Required evidence	The leave policy section defining carryover limits, expiration timing, and any regional exceptions.
Retrieval expectation	The system should retrieve the relevant policy section rather than general PTO descriptions or unrelated holiday rules.
Grounding expectation	The answer should state the carryover rule exactly as written and note exceptions only if they are documented in the retrieved material.
Citation expectation	The cited passage should specifically contain the carryover rule, not just a nearby section from the same handbook.
Failure behavior	If region-specific information is missing, the system should say so rather than inventing an exception policy.

This one case can reveal several different system weaknesses. The value of the eval is not just the score.
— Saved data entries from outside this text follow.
-- ==== Sys2Proof/Machine/Framer.lean ====
section
/-! DEFINITION. The Transaction Framer (41_framer.md): TRANSACT, the sixteen ISP commands and WAIT_MS. The block's own
action for a command "is only TRANSACT's (rule R120)"; what the target does stands in Machine/Target.lean, informative. -/

namespace Sys2Proof.Machine

/-- FRAME_PHASE of the focused port is not 0 (60_exceptions.md R220). -/
def State.misaligned (s : State) : Bool :=
  match s.focus with
  | none => false
  | some p => decide ((s.port p).framePhase ≠ 0)

/-- The focused port is not in a PORT_MODE the command may be sent in (60_exceptions.md R222). -/
def State.notEnabled (s : State) (c : Instr) : Bool :=
  match s.focus with
  | none => false
  | some p => !modeOk c (s.port p).mode

/-- The checks of TRANSACT after the word's own, in the order of R120. -/
def transactFault (frame : Frame) (s : State) : Option FaultCode :=
  match firstFault [(s.focus.isNone, .noFocus), (s.settleOwed, .settle), (s.misaligned, .misaligned)] with
  | some f => some f
  | none =>
    match decodeFrame frame with
    | .error _ => some .unlisted
    | .ok c => firstFault [(s.notEnabled c, .notEnabled)]

/-- The body of TRANSACT for the listed command c on the focused port p, and its result (R120). -/
def transactRun (p : Port) (c : Instr) (frame : Frame) (s : State) : State :=
  let s := (s.start .transact).sendCommand p c frame
  s.complete (.frame s.received)

/-- TRANSACT of a frame (R120), for TRANSACT itself and for each command. -/
def transactFrame (frame : Frame) (s : State) : Host.Outcome State Fault Refusal :=
  match transactFault frame s, s.focus, decodeFrame frame with
  | none, some p, .ok c => .next (transactRun p c frame s)
  | none, some _, .error _ => .next (s.raise .unlisted)
  | none, none, _ => .next (s.raise .noFocus)
  | some f, _, _ => .next (s.raise f)

/-- TRANSACT frame (41_framer.md R120): send one 4-byte frame and return the 4 bytes received. -/
def execTransact (frame : Frame) (s : State) : Host.Outcome State Fault Refusal := transactFrame frame s

/-- PROG_EN (R123): frame 0xAC530000. -/
def execProgEn (s : State) : Host.Outcome State Fault Refusal :=
  transactFrame (packFrame 0xAC 0x53 0x00 0x00) s

/-- READ_SIG n (R124): frame `{0x30, 0x00, n, 0x00}`. -/
def execReadSig (n : Byte) (s : State) : Host.Outcome State Fault Refusal :=
  transactFrame (packFrame 0x30 0x00 n 0x00) s

/-- READ_EE addr (R125): frame `{0xA0, 0x00, addr, 0x00}`. -/
def execReadEe (addr : Byte) (s : State) : Host.Outcome State Fault Refusal :=
  transactFrame (packFrame 0xA0 0x00 addr 0x00) s

/-- WRITE_EE addr, value (R126): frame `{0xC0, 0x00, addr, value}`. -/
def execWriteEe (addr value : Byte) (s : State) : Host.Outcome State Fault Refusal :=
  transactFrame (packFrame 0xC0 0x00 addr value) s

/-- READ_FUSE_LO (R127): frame 0x50000000. -/
def execReadFuseLo (s : State) : Host.Outcome State Fault Refusal :=
  transactFrame (packFrame 0x50 0x00 0x00 0x00) s

/-- READ_FUSE_EXT (R128): frame 0x50080000. -/
def execReadFuseExt (s : State) : Host.Outcome State Fault Refusal :=
  transactFrame (packFrame 0x50 0x08 0x00 0x00) s

/-- READ_FUSE_HI (R129): frame 0x58080000. -/
def execReadFuseHi (s : State) : Host.Outcome State Fault Refusal :=
  transactFrame (packFrame 0x58 0x08 0x00 0x00) s

/-- WRITE_FUSE_LO value (R130): frame `{0xAC, 0xA0, 0x00, value}`. -/
def execWriteFuseLo (value : Byte) (s : State) : Host.Outcome State Fault Refusal :=
  transactFrame (packFrame 0xAC 0xA0 0x00 value) s

/-- WRITE_FUSE_HI value (R131): frame `{0xAC, 0xA8, 0x00, value}`. -/
def execWriteFuseHi (value : Byte) (s : State) : Host.Outcome State Fault Refusal :=
  transactFrame (packFrame 0xAC 0xA8 0x00 value) s

/-- WRITE_FUSE_EXT value (R132): frame `{0xAC, 0xA4, 0x00, value}`. -/
def execWriteFuseExt (value : Byte) (s : State) : Host.Outcome State Fault Refusal :=
  transactFrame (packFrame 0xAC 0xA4 0x00 value) s

/-- CHIP_ERASE (R133): frame 0xAC800000. -/
def execChipErase (s : State) : Host.Outcome State Fault Refusal :=
  transactFrame (packFrame 0xAC 0x80 0x00 0x00) s

/-- READ_MEM_LO w (R134): frame `{0x20, w[15:8], w[7:0], 0x00}`. -/
def execReadMemLo (w : Half) (s : State) : Host.Outcome State Fault Refusal :=
  transactFrame (packFrame 0x20 (addrHi w) (addrLo w) 0x00) s

/-- READ_MEM_HI w (R135): frame `{0x28, w[15:8], w[7:0], 0x00}`. -/
def execReadMemHi (w : Half) (s : State) : Host.Outcome State Fault Refusal :=
  transactFrame (packFrame 0x28 (addrHi w) (addrLo w) 0x00) s

/-- LOAD_MEM_LO off, value (R136): frame `{0x40, 0x00, off, value}`. -/
def execLoadMemLo (off value : Byte) (s : State) : Host.Outcome State Fault Refusal :=
  transactFrame (packFrame 0x40 0x00 off value) s

/-- LOAD_MEM_HI off, value (R137): frame `{0x48, 0x00, off, value}`. -/
def execLoadMemHi (off value : Byte) (s : State) : Host.Outcome State Fault Refusal :=
  transactFrame (packFrame 0x48 0x00 off value) s

/-- WRITE_PAGE w (R138): frame `{0x4C, w[15:8], w[7:0], 0x00}`. -/
def execWritePage (w : Half) (s : State) : Host.Outcome State Fault Refusal :=
  transactFrame (packFrame 0x4C (addrHi w) (addrLo w) 0x00) s

/-- `SETTLE[q] <- max(0, SETTLE[q] - n)` on one port (R140): subtraction of naturals stops at 0. -/
def PortState.wait (v : PortState) (n : Nat) : PortState := { v with settle := v.settle - n }

/-- The body of WAIT_MS (R140): time passes for both ports at once. -/
def waitRun (n : BitVec 32) (s : State) : State :=
  let s := (s.start .waitMs).delayMs n.toNat
  let s := s.setPort .socket ((s.port .socket).wait n.toNat)
  let s := s.setPort .bus ((s.port .bus).wait n.toNat)
  s.complete .none

/-- WAIT_MS n (41_framer.md R140). It needs no focus, and it drives no line. -/
def execWaitMs (n : BitVec 32) (s : State) : Host.Outcome State Fault Refusal := .next (waitRun n s)

end Sys2Proof.Machine
end

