/-- FOCUS b (42_multiplexer.md R170); `wave` has the order of log 15, `other` the released levels of log 11 and
the released target of log 8. -/
structure Focused (b : Port) (s t : State) : Prop extends Aside s t where
  result : t.result = .done .none
  wave : t.waveform = focusWave b s.focus s.params
  focus : t.focus = some b
  other : t.port b.other = otherAfterFocus b s
  rst : (t.port b).rst = ⟨.output, .high⟩
  clk : (t.port b).clk = ⟨.output, .low⟩
  dout : (t.port b).dout = ⟨.output, .unspecified⟩
  din : (t.port b).din.dir = .input
  chip : (t.port b).chip = (s.port b).chip
  written : (t.port b).written = (s.port b).written
  mode : (t.port b).mode = .idle
  framePhase : (t.port b).framePhase = 0
  settle : (t.port b).settle = (s.port b).settle

/-- ENTER_PROG_MODE on port p, frame r received for the programming-enable frame (42_multiplexer.md R171). -/
structure Entered (p : Port) (r : Frame) (s t : State) : Prop extends Aside s t where
  result : t.result = .done (.byte (r.extractLsb' 8 8))
  wave : t.waveform = strobeWave p s.params ++ frameWave p s.params.tHalfUs 0xAC530000 r
  focus : t.focus = s.focus
  other : t.port p.other = s.port p.other
  rst : (t.port p).rst = ⟨.output, .low⟩
  clk : (t.port p).clk = ⟨.output, .low⟩
  dout : (t.port p).dout = ⟨.output, .low⟩
  din : (t.port p).din = (s.port p).din
  chip : (t.port p).chip = (s.port p).chip
  written : (t.port p).written = (s.port p).written
  mode : (t.port p).mode = .enableSent
  framePhase : (t.port p).framePhase = 0
  settle : (t.port p).settle = 0

/-- The signature of the three R3 bytes of READ_SIG 0, 1, 2: `zext_24(S0) + (S1 << 8) + (S2 << 16)` (43_identifier.md
R191). -/
def sigOf (s0 s1 s2 : Byte) : Sig := s0.setWidth 24 + s1.setWidth 24 <<< 8 + s2.setWidth 24 <<< 16

/-- IDENTIFY b, frame r0 received for PROG_EN and r1, r2, r3 for READ_SIG 0, 1, 2, the table row found being `found`
(43_identifier.md R190, R193). -/
structure Identified (b : Port) (r0 r1 r2 r3 : Frame) (found : Option Config.DeviceParams) (s t : State) : Prop
    extends Aside s t where
  result : t.result = found.elim ⟨.absent, none, .none⟩ (fun row => ⟨.ok, none, .params row⟩)
  wave : t.waveform = focusWave b s.focus s.params ++ strobeWave b s.params ++
    frameWave b s.params.tHalfUs 0xAC530000 r0 ++ frameWave b s.params.tHalfUs 0x30000000 r1 ++
      frameWave b s.params.tHalfUs 0x30000100 r2 ++ frameWave b s.params.tHalfUs 0x30000200 r3
  focus : t.focus = some b
  other : t.port b.other = otherAfterFocus b s
  rst : (t.port b).rst = ⟨.output, .low⟩
  clk : (t.port b).clk = ⟨.output, .low⟩
  dout : (t.port b).dout = ⟨.output, .low⟩
  din : (t.port b).din.dir = .input
  chip : (t.port b).chip = found.getD (s.port b).chip
  written : (t.port b).written = (found.isSome || (s.port b).written)
  mode : (t.port b).mode = .enableSent
  framePhase : (t.port b).framePhase = 0
  settle : (t.port b).settle = 0

/-- READ_PARAMS b (43_identifier.md R194). -/
structure ParamsRead (b : Port) (s t : State) : Prop extends Aside s t where
  result : t.result = .done (.params (s.port b).chip)
  wave : t.waveform = []
  focus : t.focus = s.focus
  ports : ∀ q, t.port q = s.port q

/-- WAIT_MS n (41_framer.md R140). -/
structure Waited (n : BitVec 32) (s t : State) : Prop extends Aside s t where
  result : t.result = .done .none
  wave : t.waveform = [.delayMs n.toNat]
  focus : t.focus = s.focus
  ports : ∀ q, t.port q = { s.port q with settle := (t.port q).settle }
  settle : ∀ q, ((t.port q).settle : Int) = max 0 (((s.port q).settle : Int) - (n.toNat : Int))

/-- A port enabled and ready for any listed frame: focused, nothing owed, aligned, PORT_MODE ENABLE_SENT (41_framer.md
R120, R122). -/
structure Ready (p : Port) (s : State) : Prop where
  focus : s.focus = some p
  settled : ∀ q, (s.port q).settle = 0
  aligned : (s.port p).framePhase = 0
  enabled : (s.port p).mode = .enableSent

/-! ### What stays -/

/-- What shifting bytes on port p leaves alone: all but port p's CLK, DOUT and attachment, the scratch registers, the draw
number and the line record. -/
structure KeptByShift (p : Port) (s t : State) : Prop where
  focus : t.focus = s.focus
  busy : t.busy = s.busy
  result : t.result = s.result
  faults : t.faults = s.faults
  params : t.params = s.params
  requests : t.requests = s.requests
  resets : t.resets = s.resets
  free : t.free = s.free
  other : t.port p.other = s.port p.other
  rst : (t.port p).rst = (s.port p).rst
  din : (t.port p).din = (s.port p).din
  chip : (t.port p).chip = (s.port p).chip
  written : (t.port p).written = (s.port p).written
  mode : (t.port p).mode = (s.port p).mode
  framePhase : (t.port p).framePhase = (s.port p).framePhase
  settle : (t.port p).settle = (s.port p).settle

/-! ### The invariant -/

/-- What a port that is focused shows between operations (10_state.md R27), and the RST level that belongs to its PORT_MODE
(R35, 42_multiplexer.md R171). -/
def PortState.driven (v : PortState) : Bool :=
  v.rst.dir == .output && v.clk == ⟨.output, .low⟩ && v.dout.dir == .output &&
    (match v.mode with
      | .idle => v.rst.lvl == .high
      | .enableSent => v.rst.lvl == .low
      | .unknown => false
      | .resetActive => false)

/-- What every port keeps: DIN is never an output (10_state.md R25); between operations PORT_MODE is not RESET_ACTIVE
(R35); a Chip Record that was written is a row of SIGTAB (R33); a port that owes a settle is at FRAME_PHASE 0 with
PORT_MODE ENABLE_SENT (95_test_vectors.md section 3.7). -/
def PortState.sound (v : PortState) : Bool :=
  v.din.dir == .input && v.mode != .resetActive && (!v.written || Config.sigTab.contains v.chip) &&
    (v.settle == 0 || (v.framePhase == 0 && v.mode == .enableSent))

/-- A reference target's memories are in canonical form. -/
abbrev Attached.wf : Attached → Prop
  | .env _ => True
  | .stuck _ => True
  | .loop => True
  | .chip t => t.wf

/-- The invariant of the machine between operations: BUSY = 0; the focused port is driven as R27 says; both ports are
sound; a port that owes a settle is the focused one (10_state.md R37, 95_test_vectors.md section 3.7); a port never
focused is untouched; FAULTS is in its form. -/
structure State.Inv (s : State) : Prop where
  idle : s.busy = false
  driven : ∀ p, s.focus = some p → (s.port p).driven = true
  sound : ∀ p, (s.port p).sound = true
  settleFocused : ∀ p, 0 < (s.port p).settle → s.focus = some p
  untouched : ∀ p, (s.port p).mode = .unknown → (s.port p).rst = .undriven ∧ (s.port p).clk = .undriven ∧
    (s.port p).dout = .undriven
  faultsForm : faultsWf s.faults
  memories : ∀ p, (s.port p).attached.wf

end Sys2Proof.Machine
end

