-- ==== Sys2Proof/Laws/Memory.lean ====
section
/-! SUPPORT. The laws of a target memory: a read after a write, the canonical form, and that everything the reference target
does keeps its memories canonical. -/

namespace Sys2Proof.Machine

/-! ### Reads -/

/-- A memory whose cells all lie above `a` reads blank there. -/
theorem Memory.read_above (m : Memory) (a : Nat) (h : ∀ c ∈ m, a < c.1) : Memory.read m a = Memory.blank := by
  induction m with
  | nil => rfl
  | cons c m ih =>
    obtain ⟨k, v⟩ := c
    have hk : a < k := h (k, v) (List.mem_cons_self)
    rw [Memory.read, if_neg (by omega)]
    exact ih fun c hc => h c (List.mem_cons_of_mem _ hc)

theorem Memory.read_cons (a : Nat) (v : Byte) (rest : Memory) (h : ∀ c ∈ rest, a < c.1) (b : Nat) :
    Memory.read (Memory.cons a v rest) b = if b = a then v else Memory.read rest b := by
  rw [Memory.cons]
  split
  · rename_i hv
    split
    · rename_i hb
      rw [hb, Memory.read_above _ _ h, hv]
    · rfl
  · rw [Memory.read]
    simp only [eq_comm]

/-- The cells above the first one. -/
theorem Memory.wf_tail {c : Host.Cell} {m : Memory} (h : Memory.wf (c :: m)) :
    Memory.wf m ∧ (∀ d ∈ m, c.1 < d.1) ∧ c.2 ≠ Memory.blank :=
  ⟨⟨(List.pairwise_cons.mp h.1).2, fun d hd => h.2 d (List.mem_cons_of_mem _ hd)⟩, (List.pairwise_cons.mp h.1).1,
    h.2 c List.mem_cons_self⟩

/-- A write changes the byte written and no other. -/
theorem Memory.read_write (m : Memory) (h : Memory.wf m) (a : Nat) (v : Byte) (b : Nat) :
    Memory.read (Memory.write m a v) b = if b = a then v else Memory.read m b := by
  induction m with
  | nil => exact Memory.read_cons a v [] (fun _ hc => absurd hc (List.not_mem_nil)) b
  | cons c m ih =>
    obtain ⟨k, w⟩ := c
    obtain ⟨hm, hk, -⟩ := Memory.wf_tail h
    rw [Memory.write]
    split
    · rename_i hak
      refine Memory.read_cons a v _ (fun c hc => ?_) b
      rcases List.mem_cons.mp hc with rfl | hc
      · exact hak
      · exact Nat.lt_trans hak (hk c hc)
    · split
      · rename_i hak
        rw [Memory.read_cons a v _ (fun c hc => hak ▸ hk c hc)]
        split
        · rfl
        · rename_i hb
          rw [Memory.read, if_neg (by omega)]
      · rename_i h1 h2
        rw [Memory.read, Memory.read, ih hm]
        split
        · rename_i hb
          rw [if_neg (by omega)]
        · rfl

/-! ### The canonical form -/

theorem Memory.wf_cons {a : Nat} {v : Byte} {rest : Memory} (h : Memory.wf rest) (ha : ∀ c ∈ rest, a < c.1) :
    Memory.wf (Memory.cons a v rest) := by
  rw [Memory.cons]
  split
  · exact h
  · rename_i hv
    refine ⟨List.pairwise_cons.mpr ⟨ha, h.1⟩, fun c hc => ?_⟩
    rcases List.mem_cons.mp hc with rfl | hc
    · exact hv
    · exact h.2 c hc

/-- A cell of a written memory is the one written or was there before. -/
theorem Memory.mem_write {m : Memory} {a : Nat} {v : Byte} {c : Host.Cell} (h : c ∈ Memory.write m a v) :
    c.1 = a ∨ c ∈ m := by
  have hcons : ∀ rest : Memory, c ∈ Memory.cons a v rest → c.1 = a ∨ c ∈ rest := by
    intro rest hc
    rw [Memory.cons] at hc
    split at hc
    · exact .inr hc
    · rcases List.mem_cons.mp hc with rfl | hc
      · exact .inl rfl
      · exact .inr hc
  induction m with
  | nil => exact hcons [] h
  | cons d m ih =>
    obtain ⟨k, w⟩ := d
    rw [Memory.write] at h
    split at h
    · exact hcons _ h
    · split at h
      · rcases hcons _ h with h | h
        · exact .inl h
        · exact .inr (List.mem_cons_of_mem _ h)
      · rcases List.mem_cons.mp h with rfl | h
        · exact .inr List.mem_cons_self
        · rcases ih h with h | h
          · exact .inl h
          · exact .inr (List.mem_cons_of_mem _ h)

/-- A write keeps the canonical form. -/
theorem Memory.wf_write {m : Memory} (h : Memory.wf m) (a : Nat) (v : Byte) : Memory.wf (Memory.write m a v) := by
  induction m with
  | nil => exact Memory.wf_cons h fun _ hc => absurd hc (List.not_mem_nil)
  | cons c m ih =>
    obtain ⟨k, w⟩ := c
    obtain ⟨hm, hk, hw⟩ := Memory.wf_tail h
    rw [Memory.write]
    split
    · rename_i hak
      refine Memory.wf_cons h fun c hc => ?_
      rcases List.mem_cons.mp hc with rfl | hc
      · exact hak
      · exact Nat.lt_trans hak (hk c hc)
    · split
      · rename_i hak
        exact Memory.wf_cons hm fun c hc => hak ▸ hk c hc
      · refine ⟨List.pairwise_cons.mpr ⟨fun c hc => ?_, (ih hm).1⟩, fun c hc => ?_⟩
        · rcases Memory.mem_write hc with hc | hc
          · show k < c.1
            omega
          · exact hk c hc
        · rcases List.mem_cons.mp hc with rfl | hc
          · exact hw
          · exact (ih hm).2 c hc

theorem Memory.wf_nil : Memory.wf [] := ⟨List.Pairwise.nil, fun _ hc => absurd hc (List.not_mem_nil)⟩

theorem Memory.wf_fill (n : Nat) (v : Byte) : Memory.wf (Memory.fill n v) := by
  rw [Memory.fill]
  split
  · exact Memory.wf_nil
  · rename_i hv
    refine ⟨List.pairwise_map.mpr (List.pairwise_lt_range.imp id), fun c hc => ?_⟩
    obtain ⟨a, -, rfl⟩ := List.mem_map.mp hc
    exact hv

theorem Memory.wf_copy (src dst : Memory) (from_ to_ n : Nat) (h : Memory.wf dst) :
    Memory.wf (Memory.copy src from_ to_ dst n) := by
  induction n with
  | zero => exact h
  | succ n ih => exact Memory.wf_write ih _ _

/-- What a copy leaves: the bytes of its range are the source's, every other byte is as before. -/
theorem Memory.read_copy (src dst : Memory) (from_ to_ n : Nat) (h : Memory.wf dst) (b : Nat) :
    Memory.read (Memory.copy src from_ to_ dst n) b =
      if to_ ≤ b ∧ b < to_ + n then Memory.read src (from_ + (b - to_)) else Memory.read dst b := by
  induction n with
  | zero => rw [if_neg (by omega)]; rfl
  | succ n ih =>
    rw [Memory.copy, Memory.read_write _ (Memory.wf_copy src dst from_ to_ n h), ih]
    by_cases hb : b = to_ + n
    · rw [if_pos hb, if_pos (by omega), show b - to_ = n by omega]
    · rw [if_neg hb]
      by_cases hr : to_ ≤ b ∧ b < to_ + n
      · rw [if_pos hr, if_pos (by omega)]
      · rw [if_neg hr, if_neg (by omega)]

/-! ### The target -/

theorem Target.wf_act (erased : Byte) (t : Target) (c : Instr) (h : t.wf) : (t.act erased c).wf := by
  obtain ⟨h1, h2, h3⟩ := h
  cases c with
  | writeEe a v => exact ⟨h1, h2, Memory.wf_write h3 _ _⟩
  | chipErase => exact ⟨Memory.wf_fill _ _, h2, h3⟩
  | loadMemLo o v => exact ⟨h1, Memory.wf_write h2 _ _, h3⟩
  | loadMemHi o v => exact ⟨h1, Memory.wf_write h2 _ _, h3⟩
  | writePage w => exact ⟨Memory.wf_copy _ _ _ _ _ h1, Memory.wf_nil, h3⟩
  | _ => exact ⟨h1, h2, h3⟩

theorem Target.wf_frameDone (erased : Byte) (t : Target) (b3 : Byte) (h : t.wf) : (t.frameDone erased b3).wf := by
  rw [Target.frameDone]
  split
  · split
    · exact h
    · exact h
  · exact Target.wf_act _ _ _ h
  · exact h

theorem Target.wf_byteDone (erased : Byte) (t : Target) (b : Byte) (h : t.wf) : (t.byteDone erased b).wf := by
  rw [Target.byteDone]
  split
  · exact h
  · exact h
  · exact h
  · exact Target.wf_frameDone erased t b h

theorem Target.wf_sees (erased : Byte) (x : Line) (old : LineState) (v : Level) (dout : Bool) (t : Target) (h : t.wf) :
    (t.sees erased x old v dout).wf := by
  have hrise : (t.clkRise dout).wf := by
    rw [Target.clkRise]
    split
    · exact h
    · exact h
  have hfall : (t.clkFall erased).wf := by
    rw [Target.clkFall]
    split
    · exact h
    · split
      · exact Target.wf_byteDone erased _ _ h
      · exact h
  have hif : ∀ (c : Prop) [Decidable c] (u : Target), u.wf → (if c then u else t).wf := by
    intro c _ u hu
    split
    · exact hu
    · exact h
  cases x <;> cases v <;> first | exact h | exact hif _ _ h | exact hif _ _ hrise | exact hif _ _ hfall

theorem Attached.wf_sees (erased : Byte) (x : Line) (old : LineState) (v dout : Level) (free : Bool) (a : Attached)
    (h : a.wf) : (a.sees erased x old v dout free).wf := by
  cases a with
  | env l => trivial
  | stuck b => trivial
  | loop => trivial
  | chip t => exact Target.wf_sees _ _ _ _ _ t h

theorem Attached.wf_sampled (a : Attached) (h : a.wf) : a.sampled.wf := by
  cases a with
  | env l => trivial
  | stuck b => trivial
  | loop => trivial
  | chip t => exact h

end Sys2Proof.Machine
end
The value is the ability to isolate which layer failed.

Pitfalls

Common RAG eval mistakes

Using answer correctness as the only metric: this hides whether the problem was retrieval, grounding, or citation quality.
Ignoring unanswerable cases: good RAG systems must know when the corpus does not justify an answer.
Scoring citations loosely: document-level overlap is often too weak when claim-level support is what matters.
Evaluating only ideal queries: real users ask vague, incomplete, or poorly phrased questions that stress retrieval differently.
Blaming the model for corpus gaps: some failures should trigger corpus improvement rather than prompt iteration.

Useful discipline: every failed RAG case should lead to one of four diagnoses: corpus problem, retrieval problem, grounding problem, or answer-presentation problem. If the diagnosis is always vague, the eval design needs work.

Action

How teams should start evaluating RAG in practice

Identify the highest-value question types users actually ask.
Create labeled cases with expected evidence, not just expected answers.
Separate retrieval, grounding, and citation scoring.
Add unanswerable and conflicting-evidence scenarios early.
Review failures by layer so engineering effort goes to the real source of error.

Teams do not need a perfect benchmark on day one. They do need a benchmark that reflects how RAG systems actually fail.